Detailed Migration Guide for OpenWayback/IIPC Members

  • Detailed docs on how to transition to pywb, including examples
  • Cover CDX conversion and configuration
  • Cover Terminology differences
  • Ensure ZipNum, PathIndex, WARC Configuration options covered
  • Ensure OutbackCDX is covered
  • Loop back with Tools committee on progress
  • If necessary, address any incompatibilities or missing features to ensure active OpenWayback configurations are supported (eg. path index, zipnum fully working as expected)

Migration guide

Package B

Updating pywb architecture to support a more component-based setup:

  • Develop interoperable index API component, implemented in pywb, but to allow swapping in OutbackCDX later, coordinating with Alex Osborne/ National Library of Australia
  • Develop interoperable warc store API, initially implemented in pywb, but to allow swapping in nginx/apache later
  • Support toggling pywb to use client-side replay using the index and warc store APIs.

Embargo/Access Control System

  • Ensure access control system is working with following embargo rules: embargo before date, embargo after date, and embargo newer than X or older than X.
  • Documentation on full access control system (exclude vs block), customizing exclusions error messages

Multilingual Support/Guide

  • Ensure localization system is fully working
  • Ensure all localizable text in pywb as marked as text
  • Document localization system workflow, including how to add localizable text, what to send to translators, etc.
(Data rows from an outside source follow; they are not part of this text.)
-- ==== Sys2Proof/Machine/Kse.lean ====
section
/-! DEFINITION. The key-schedule expander (41_key_schedule.md): the pure operations of R63 to R70, EXPAND over the
registers (R71, R74), and the meaning of each row. -/

namespace Sys2Proof.Machine

open Sys2Proof

/-! ### Word operations and register-level steps -/

/-- SUBWORD: `wbyte(u, k) = SBOX[wbyte(w, k)]` (R63). -/
def subWord (w : Word) : Word := ofWbytes fun k => sbox (wbyte w k)

/-- ROTWORD: `(w >> 8) | (w << 24)[31:0]` (R64). -/
def rotWord (w : Word) : Word := (w >>> 8) ||| (w <<< 24)

/-- The four words of KEYASSIST's result (R66). Words 1 and 0 are used by no other operation (G8). -/
def keyAssistWord (x : Block) (rc : Byte) : Nat → Word
  | 3 => rotWord (subWord (word x 3)) ^^^ zext 32 rc
  | 2 => subWord (word x 3)
  | 1 => rotWord (subWord (word x 1)) ^^^ zext 32 rc
  | _ => subWord (word x 1)

/-- KEYASSIST (R66, C1, C2). -/
def keyAssist (x : Block) (rc : Byte) : Block := ofWords (keyAssistWord x rc)

/-- BCAST: `word(u, i) = word(a, j)` (R67). -/
def bcast (a : Block) (j : Fin 4) : Block := ofWords fun _ => word a j

/-- One turn of R68's loop. -/
def diffuseTurn (t : Block) : Block := t ^^^ (t <<< 32)

/-- DIFFUSE: three turns (R68). -/
def diffuse (t : Block) : Block := diffuseTurn (diffuseTurn (diffuseTurn t))

/-- KSEVEN (R69). -/
def ksEven (e o : Block) (rc : Byte) : Block := diffuse e ^^^ bcast (keyAssist o rc) 3

/-- KSODD (R70). -/
def ksOdd (o e : Block) : Block := diffuse o ^^^ bcast (keyAssist e 0) 2

/-! ### The expansion -/

/-- What EXPAND threads through its loop: the KSE's registers (R20) and the round keys written so far, in index order
(R15). The pair (`t1`, `t3`) is NC's "register pair" (R74). -/
structure KeyRegs where
  t1 : Block
  t3 : Block
  t2 : Option Block
  rcon : Byte
  kidx : Option (BitVec 4)
  keys : List Block
  deriving DecidableEq, Repr

/-- `RK[0] <- K0; RK[1] <- K1; T1 <- K0; T3 <- K1; RCON <- 0x01` (R71). -/
def keyStart (k0 k1 : Block) : KeyRegs :=
  { t1 := k0, t3 := k1, t2 := none, rcon := 0x01, kidx := none, keys := [k0, k1] }

/-- The even half of a turn: `KIDX <- 2n`, T2, T1, `RK[2n] <- T1`, `RCON <- xtime(RCON)` (R71, R65). -/
def evenStep (n : Nat) (g : KeyRegs) : KeyRegs :=
  let t2 := keyAssist g.t3 g.rcon
  let t1 := diffuse g.t1 ^^^ bcast t2 3
  { g with kidx := some (BitVec.ofNat 4 (2 * n)), t2 := some t2, t1 := t1, keys := g.keys ++ [t1], rcon := xtime g.rcon }

/-- The odd half of a turn: `KIDX <- 2n + 1`, T2, T3, `RK[2n+1] <- T3` (R71). -/
def oddStep (n : Nat) (g : KeyRegs) : KeyRegs :=
  let t2 := keyAssist g.t1 0
  let t3 := diffuse g.t3 ^^^ bcast t2 2
  { g with kidx := some (BitVec.ofNat 4 (2 * n + 1)), t2 := some t2, t3 := t3, keys := g.keys ++ [t3] }

/-- One turn of R71's loop; the odd half is left out when n = 7. -/
def keyTurn (g : KeyRegs) (n : Nat) : KeyRegs := if n ≤ 6 then oddStep n (evenStep n g) else evenStep n g

/-- R71's loop, n in 1..7: a pure function of the two key halves (R73). -/
def keySchedule (k0 k1 : Block) : KeyRegs := [1, 2, 3, 4, 5, 6, 7].foldl keyTurn (keyStart k0 k1)

/-- The fifteen round keys of a key (R71, R73). -/
def roundKeys (k0 k1 : Block) : Vector (Option Block) 15 := Vector.ofFn fun i => (keySchedule k0 k1).keys[i.val]?

/-- EXPAND(K0, K1) (R71): writes RK and leaves the KSE's registers as R74 says. -/
def expand (k0 k1 : Block) (s : State) : State :=
  let g := keySchedule k0 k1
  { s with
    RK := roundKeys k0 k1
    T1 := some g.t1
    T2 := g.t2
    T3 := some g.t3
    RCON := some g.rcon
    KIDX := g.kidx }

/-! ### Meanings -/

/-- SUBWORD (R63). -/
def execSubWord (w : Word) (s : State) : Host.Outcome State Fault Refusal := .next (yieldUnit (.word (subWord w)) s)

/-- ROTWORD (R64). -/
def execRotWord (w : Word) (s : State) : Host.Outcome State Fault Refusal := .next (yieldUnit (.word (rotWord w)) s)

/-- KEYASSIST (R66). -/
def execKeyAssist (x : Block) (rc : Byte) (s : State) : Host.Outcome State Fault Refusal :=
  .next (yieldUnit (.block (keyAssist x rc)) s)

/-- BCAST (R67). -/
def execBcast (a : Block) (j : Fin 4) (s : State) : Host.Outcome State Fault Refusal :=
  .next (yieldUnit (.block (bcast a j)) s)

/-- DIFFUSE (R68). -/
def execDiffuse (t : Block) (s : State) : Host.Outcome State Fault Refusal :=
  .next (yieldUnit (.block (diffuse t)) s)

/-- KSEVEN (R69). -/
def execKsEven (e o : Block) (rc : Byte) (s : State) : Host.Outcome State Fault Refusal :=
  .next (yieldUnit (.block (ksEven e o rc)) s)

/-- KSODD (R70). -/
def execKsOdd (o e : Block) (s : State) : Host.Outcome State Fault Refusal :=
  .next (yieldUnit (.block (ksOdd o e)) s)

/-- EXPAND (R71, R74). -/
def execExpand (k0 k1 : Block) (s : State) : Host.Outcome State Fault Refusal := .next (expand k0 k1 s)

end Sys2Proof.Machine
end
Location + User Name Access Controls

  • Support access control rules based on specified header, from Apache/Nginx
  • Provide documentation examples of configuring Apache/Nginx location or user name restrictions
  • If necessary, implement location check in pywb as well.

Package C

Styling/Branding Guide

  • Add documentation on all UI templates with examples
  • Ensure all template variables documented and working

Integration and Embedding Guide

  • Additional documentation for adding metadata and external sources
  • Ensure pywb can be embedded in other applications as a frame, and provide examples

Calendar and Banner UI Improvement

  • Improved Nav on Banner, back-forward
  • Remember previous position when returning from banner
  • Research and implement calendar display to better capture distribution and spread
  • Documentation for customizing banner, simple (logo) and more complex (custom UI)

Schedule

  • Package A: by September 2020
  • Package B: by June 2021
  • Package C: by August 2021